遺伝カウンセリングで多くの情報を与えて不安を募らせるのではなく、相談後は医療者が寄り添って、今なにができるかを一緒に考えるために行うのです。

遺伝子検査には、がん本人用と家族用があります

遺伝性乳がん・卵巣がん症候群(HBOC)の遺伝子検査は、どのようなものでしょうか?

自分が乳がんになった場合の検査と、その血縁者の検査があります。

ここでいう遺伝子検査とは、通信販売で購入して自分で検査するような簡易なものではありません。また、美容やアンチエイジングの遺伝子検査とも異なります。医療者のカウンセリングの後に、がん専門の医療機関で行う遺伝性乳がん・卵巣がん症候群(HBOC)専用の遺伝子検査です。

遺伝性乳がん・卵巣がん症候群(HBOC)が疑われる場合に行う遺伝子検査は、BRCA1、BRCA2遺伝子を分析、解析して、病的な変異があるかどうかを調べます。

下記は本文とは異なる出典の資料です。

-- later
@[simp] theorem State.later_caps (s : State) (n : Nat) (q : Causes) (e : Eff) : (s.later n q e).caps = s.caps := rfl
@[simp] theorem State.later_cyc (s : State) (n : Nat) (q : Causes) (e : Eff) : (s.later n q e).cyc = s.cyc := rfl
@[simp] theorem State.later_arrs (s : State) (n : Nat) (q : Causes) (e : Eff) : (s.later n q e).arrs = s.arrs := rfl
@[simp] theorem State.later_dies (s : State) (n : Nat) (q : Causes) (e : Eff) : (s.later n q e).dies = s.dies := rfl
@[simp] theorem State.later_clusters (s : State) (n : Nat) (q : Causes) (e : Eff) : (s.later n q e).clusters = s.clusters := rfl
@[simp] theorem State.later_hbm (s : State) (n : Nat) (q : Causes) (e : Eff) : (s.later n q e).hbm = s.hbm := rfl
@[simp] theorem State.later_sealed (s : State) (n : Nat) (q : Causes) (e : Eff) : (s.later n q e).sealed = s.sealed := rfl
@[simp] theorem State.later_wcounts (s : State) (n : Nat) (q : Causes) (e : Eff) : (s.later n q e).wcounts = s.wcounts := rfl
@[simp] theorem State.later_tags (s : State) (n : Nat) (q : Causes) (e : Eff) : (s.later n q e).tags = s.tags := rfl
@[simp] theorem State.later_badTag (s : State) (n : Nat) (q : Causes) (e : Eff) : (s.later n q e).badTag = s.badTag := rfl
@[simp] theorem State.later_worlds (s : State) (n : Nat) (q : Causes) (e : Eff) : (s.later n q e).worlds = s.worlds := rfl
@[simp] theorem State.later_inbox (s : State) (n : Nat) (q : Causes) (e : Eff) : (s.later n q e).inbox = s.inbox := rfl
@[simp] theorem State.later_turn (s : State) (n : Nat) (q : Causes) (e : Eff) : (s.later n q e).turn = s.turn := rfl
@[simp] theorem State.later_picks (s : State) (n : Nat) (q : Causes) (e : Eff) : (s.later n q e).picks = s.picks := rfl
@[simp] theorem State.later_boots (s : State) (n : Nat) (q : Causes) (e : Eff) : (s.later n q e).boots = s.boots := rfl
@[simp] theorem State.later_iss (s : State) (n : Nat) (q : Causes) (e : Eff) : (s.later n q e).iss = s.iss := rfl
@[simp] theorem State.later_paths (s : State) (n : Nat) (q : Causes) (e : Eff) : (s.later n q e).paths = s.paths := rfl
@[simp] theorem State.later_granted (s : State) (n : Nat) (q : Causes) (e : Eff) : (s.later n q e).granted = s.granted := rfl
@[simp] theorem State.later_queues (s : State) (n : Nat) (q : Causes) (e : Eff) : (s.later n q e).queues = s.queues := rfl
@[simp] theorem State.later_offers (s : State) (n : Nat) (q : Causes) (e : Eff) : (s.later n q e).offers = s.offers := rfl
@[simp] theorem State.later_overflow (s : State) (n : Nat) (q : Causes) (e : Eff) : (s.later n q e).overflow = s.overflow := rfl
@[simp] theorem State.later_evlog (s : State) (n : Nat) (q : Causes) (e : Eff) : (s.later n q e).evlog = s.evlog := rfl
@[simp] theorem State.later_evwidx (s : State) (n : Nat) (q : Causes) (e : Eff) : (s.later n q e).evwidx = s.evwidx := rfl
@[simp] theorem State.later_evridx (s : State) (n : Nat) (q : Causes) (e : Eff) : (s.later n q e).evridx = s.evridx := rfl
@[simp] theorem State.later_evdrop (s : State) (n : Nat) (q : Causes) (e : Eff) : (s.later n q e).evdrop = s.evdrop := rfl
@[simp] theorem State.later_pool (s : State) (n : Nat) (q : Causes) (e : Eff) : (s.later n q e).pool = s.pool := rfl
@[simp] theorem State.later_nextOrder (s : State) (n : Nat) (q : Causes) (e : Eff) : (s.later n q e).nextOrder = s.nextOrder := rfl
@[simp] theorem State.later_launches (s : State) (n : Nat) (q : Causes) (e : Eff) : (s.later n q e).launches = s.launches := rfl
@[simp] theorem State.later_nextLaunch (s : State) (n : Nat) (q : Causes) (e : Eff) : (s.later n q e).nextLaunch = s.nextLaunch := rfl
@[simp] theorem State.later_gangs (s : State) (n : Nat) (q : Causes) (e : Eff) : (s.later n q e).gangs = s.gangs := rfl
@[simp] theorem State.later_nextGang (s : State) (n : Nat) (q : Causes) (e : Eff) : (s.later n q e).nextGang = s.nextGang := rfl
@[simp] theorem State.later_consWait (s : State) (n : Nat) (q : Causes) (e : Eff) : (s.later n q e).consWait = s.consWait := rfl
@[simp] theorem State.later_arrivals (s : State) (n : Nat) (q : Causes) (e : Eff) : (s.later n q e).arrivals = s.arrivals := rfl
@[simp] theorem State.later_seen (s : State) (n : Nat) (q : Causes) (e : Eff) : (s.later n q e).seen = s.seen := rfl
@[simp] theorem State.later_node (s : State) (n : Nat) (q : Causes) (e : Eff) : (s.later n q e).node = s.node := rfl
@[simp] theorem State.later_links (s : State) (n : Nat) (q : Causes) (e : Eff) : (s.later n q e).links = s.links := rfl
@[simp] theorem State.later_jobs (s : State) (n : Nat) (q : Causes) (e : Eff) : (s.later n q e).jobs = s.jobs := rfl
@[simp] theorem State.later_cleared (s : State) (n : Nat) (q : Causes) (e : Eff) : (s.later n q e).cleared = s.cleared := rfl
@[simp] theorem State.later_goneJobs (s : State) (n : Nat) (q : Causes) (e : Eff) : (s.later n q e).goneJobs = s.goneJobs := rfl
@[simp] theorem State.later_windows (s : State) (n : Nat) (q : Causes) (e : Eff) : (s.later n q e).windows = s.windows := rfl
@[simp] theorem State.later_packets (s : State) (n : Nat) (q : Causes) (e : Eff) : (s.later n q e).packets = s.packets := rfl
@[simp] theorem State.later_nextPacket (s : State) (n : Nat) (q : Causes) (e : Eff) : (s.later n q e).nextPacket = s.nextPacket := rfl
@[simp] theorem State.later_gates (s : State) (n : Nat) (q : Causes) (e : Eff) : (s.later n q e).gates = s.gates := rfl
@[simp] theorem State.later_nextGate (s : State) (n : Nat) (q : Causes) (e : Eff) : (s.later n q e).nextGate = s.nextGate := rfl
@[simp] theorem State.later_nextWrite (s : State) (n : Nat) (q : Causes) (e : Eff) : (s.later n q e).nextWrite = s.nextWrite := rfl
@[simp] theorem State.later_mb1 (s : State) (n : Nat) (q : Causes) (e : Eff) : (s.later n q e).mb1 = s.mb1 := rfl
@[simp] theorem State.later_mb2 (s : State) (n : Nat) (q : Causes) (e : Eff) : (s.later n q e).mb2 = s.mb2 := rfl
@[simp] theorem State.later_mb3 (s : State) (n : Nat) (q : Causes) (e : Eff) : (s.later n q e).mb3 = s.mb3 := rfl
@[simp] theorem State.later_mb4 (s : State) (n : Nat) (q : Causes) (e : Eff) : (s.later n q e).mb4 = s.mb4 := rfl
@[simp] theorem State.later_dbg (s : State) (n : Nat) (q : Causes) (e : Eff) : (s.later n q e).dbg = s.dbg := rfl
@[simp] theorem State.later_debugPort (s : State) (n : Nat) (q : Causes) (e : Eff) : (s.later n q e).debugPort = s.debugPort := rfl
@[simp] theorem State.later_nonce (s : State) (n : Nat) (q : Causes) (e : Eff) : (s.later n q e).nonce = s.nonce := rfl
@[simp] theorem State.later_draws (s : State) (n : Nat) (q : Causes) (e : Eff) : (s.later n q e).draws = s.draws := rfl
@[simp] theorem State.later_regq (s : State) (n : Nat) (q : Causes) (e : Eff) : (s.later n q e).regq = s.regq := rfl
@[simp] theorem State.later_asks (s : State) (n : Nat) (q : Causes) (e : Eff) : (s.later n q e).asks = s.asks := rfl
@[simp] theorem State.later_sessions (s : State) (n : Nat) (q : Causes) (e : Eff) : (s.later n q e).sessions = s.sessions := rfl
@[simp] theorem State.later_spdmOut (s : State) (n : Nat) (q : Causes) (e : Eff) : (s.later n q e).spdmOut = s.spdmOut := rfl
@[simp] theorem State.later_tdis (s : State) (n : Nat) (q : Causes) (e : Eff) : (s.later n q e).tdis = s.tdis := rfl
@[simp] theorem State.later_watch (s : State) (n : Nat) (q : Causes) (e : Eff) : (s.later n q e).watch = s.watch := rfl
@[simp] theorem State.later_bootStep (s : State) (n : Nat) (q : Causes) (e : Eff) : (s.later n q e).bootStep = s.bootStep := rfl
@[simp] theorem State.later_ready (s : State) (n : Nat) (q : Causes) (e : Eff) : (s.later n q e).ready = s.ready := rfl
@[simp] theorem State.later_refusedFw (s : State) (n : Nat) (q : Causes) (e : Eff) : (s.later n q e).refusedFw = s.refusedFw := rfl
@[simp] theorem State.later_regionMiB (s : State) (n : Nat) (q : Causes) (e : Eff) : (s.later n q e).regionMiB = s.regionMiB := rfl
@[simp] theorem State.later_sv (s : State) (n : Nat) (q : Causes) (e : Eff) : (s.later n q e).sv = s.sv := rfl
@[simp] theorem State.later_pcap (s : State) (n : Nat) (q : Causes) (e : Eff) : (s.later n q e).pcap = s.pcap := rfl
@[simp] theorem State.later_pcapNow (s : State) (n : Nat) (q : Causes) (e : Eff) : (s.later n q e).pcapNow = s.pcapNow := rfl
@[simp] theorem State.later_clk (s : State) (n : Nat) (q : Causes) (e : Eff) : (s.later n q e).clk = s.clk := rfl
@[simp] theorem State.later_clkSteps (s : State) (n : Nat) (q : Causes) (e : Eff) : (s.later n q e).clkSteps = s.clkSteps := rfl
@[simp] theorem State.later_stepped (s : State) (n : Nat) (q : Causes) (e : Eff) : (s.later n q e).stepped = s.stepped := rfl
@[simp] theorem State.later_draw (s : State) (n : Nat) (q : Causes) (e : Eff) : (s.later n q e).draw = s.draw := rfl
@[simp] theorem State.later_tj (s : State) (n : Nat) (q : Causes) (e : Eff) : (s.later n q e).tj = s.tj := rfl
@[simp] theorem State.later_throt (s : State) (n : Nat) (q : Causes) (e : Eff) : (s.later n q e).throt = s.throt := rfl
@[simp] theorem State.later_okWindows (s : State) (n : Nat) (q : Causes) (e : Eff) : (s.later n q e).okWindows = s.okWindows := rfl
@[simp] theorem State.later_power (s : State) (n : Nat) (q : Causes) (e : Eff) : (s.later n q e).power = s.power := rfl
@[simp] theorem State.later_lastRead (s : State) (n : Nat) (q : Causes) (e : Eff) : (s.later n q e).lastRead = s.lastRead := rfl
@[simp] theorem State.later_unsupported (s : State) (n : Nat) (q : Causes) (e : Eff) : (s.later n q e).unsupported = s.unsupported := rfl
@[simp] theorem State.later_msix (s : State) (n : Nat) (q : Causes) (e : Eff) : (s.later n q e).msix = s.msix := rfl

遺伝性乳がん・卵巣がん症候群の特徴チェックリスト】で疑わしく、遺伝カウンセリングを受けたうえで、納得して選択した方が受ける検査です。

この検査には、“発端者向け検査”と“血縁者向け検査”があります。“発端者向け検査”は、乳がんや卵巣がんを発症し、家族歴などをみて、HBOCであることを疑うきっかけになった人への検査です。

まず、その人が“発端者向け検査”を受けて、その結果が陽性だった場合に、その血縁者が“血縁者向け検査”を受けるのが一般的です。

検査方法は、採血です。もちろん日帰りで、採血前の食事制限などもありません。血液は検査会社に送られ、約1か月で結果が出ます。

費用は、自費診療で“発端者向け検査”は、約25万円。“血縁者向け検査”は約4~5万円が目安です。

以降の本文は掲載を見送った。